Anton Pavlovich Shkarin (; born 15 November 1982) is a Russian beach soccer player. He currently plays as defender for Krylya Sovetov Samara.

Career
Shkarin began his professional beach soccer team in the Spartak-Shchyolkovo club. He played for three seasons in the Russian club Strogino, and since 2010 he is playing for Lokomotive Moscow. His first coach was Vladimir Sinitsa. He debuted for the national team at the 2005 Euro Beach Soccer Cup. 

In the 2013 FIFA Beach Soccer World Cup Final, Shkarin scored the first goal against Spain and helped his team win the cup scoring 5-1.

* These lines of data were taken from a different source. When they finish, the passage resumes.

-- ==== Sys2Proof/Tests/Slice0.lean ====
section
/-! SUPPORT. Tests by evaluation. The ill-formed commands that the check refuses; then, for each statement with premises, a
state and operands that meet the premises of its clauses together, with what the rule says follows there: expected values
are worked out by hand from the rules named. -/

namespace Sys2Proof.Tests

set_option Elab.async false

open Sys2Proof.Machine

/-- A state with fields of registers set: field, instance, value. -/
def set (s : State) (l : List (RFld × Nat × Nat)) : State := l.foldl (fun t x => t.put x.1 x.2.1 x.2.2) s

/-- A state with registers set: register, instance, word. -/
def put (s : State) (l : List (Reg × Nat × Word)) : State := l.foldl (fun t x => t.setReg x.1 x.2.1 x.2.2) s

/-- The outcome is a next state of which p holds. -/
def goes (o : Out) (p : State → Bool) : Bool :=
  match o with
  | .next t => p t
  | .fault _ => false
  | .refused _ => false

/-- The command completes in a state of which p holds. -/
def gives (c : Instr) (s : State) (p : State → Bool) : Bool := goes (exec c s) p

/-- The machine right after reset, which is live. -/
def up : State := State.reset

/-- A read of the first four bytes of HBM. -/
def req0 : HbmReq := { port := 0, stream := 0, write := false, addr := 2 ^ 40, len := 4, data := [] }

/-- Nothing but registers of a list changed. -/
def only (s t : State) (rs : List (Reg × Nat)) : Bool :=
  decide (t = { s with regs := t.regs }) &&
    decide (t.regs.filter (fun e => rs.all fun r => r.1.key r.2 ≠ e.1) = s.regs.filter fun e => rs.all fun r => r.1.key r.2 ≠ e.1)

/-! ## The check of commands -/

/-- One ill-formed command for each check: widths, frames, producers, margins, readings, measurements, tokens, requests. -/
theorem test_refused_forms : (
    [Instr.registerWrite 0 .m 0 3 0, .errorResponseAccess 0 .fetch 0 8, .frameArrival 0 [0, 0, 0] .good, .eventItemPost 0,
     .eventItemPost 15, .evqFlush 0 [1, 15], .hbmInfo 0 [], .thermalReading [], .thermalReading (List.replicate 23 25), .thermalReading (32768 :: List.replicate 23 25),
     .rateLockUpdate 0 0 (2 ^ 63), .secUnlock [], .errorDetection 0 1 0 0, .errorDetection 1 256 0 0,
     .hbmRequest 0 [{ req0 with addr := 2 ^ 40 + 61 }], .hbmRequest 0 [{ req0 with write := true, data := [1] }]]).all
      (fun i => !i.wellFormed) = true := by decide +kernel

/-- One ill-formed command for each bound: the first value out of range. -/
theorem test_refused_bounds : (
    [Instr.registerWrite 8 .m 0 8 0, .registerWrite 0 .m (2 ^ 46) 8 0, .prtGrpCfgWrite 32 0, .prtPortCfgWrite 256 0,
     .pipelineSlot 8, .install (2 ^ 20), .subscriptionDecision 16, .carInit (2 ^ 17), .txRingFrame 16, .cartRetire (2 ^ 32),
     .coachWrite (2 ^ 16), .wdPoolCfgWrite 16 true 0, .standardBundle 512, .hbmRd 0 4, .podMemDataAccess 0 32 true 0,
     .mixTick 8, .parameterWrite 0 4096 0, .packet 64, .encode 32, .hintEntryMove 0 256, .compose 16, .refresh 64,
     .readTrain 0 (2 ^ 38) true, .setNow 8, .inputEdge 18 true 0, .inputEdge 0 true 4, .outputRise 3,
     .evqHeadRead 0 .m 64 0 0, .evqHeadRead 0 .m 0 (2 ^ 64) 0, .mdioRead (2 ^ 16), .mgtLinkChange true 3 true,
     .railUndervoltage 3]).all (fun i => !i.wellFormed) = true := by decide +kernel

In December 2018, Shkarin switched to Spartak Moscow. For Lokomotive he scored 62 goals in a record 243 appearances.

In 2019, Anton Shkarin, Artur Paporotnyi, Maxim Chuzhkov and Yuri Krashennikov scored a goal each at the 2019 FIFA Beach Soccer World Cup bringing the score 7–1 against Italy.

Personal life
Shkarin enrolled at the MGSU as a structural architect. 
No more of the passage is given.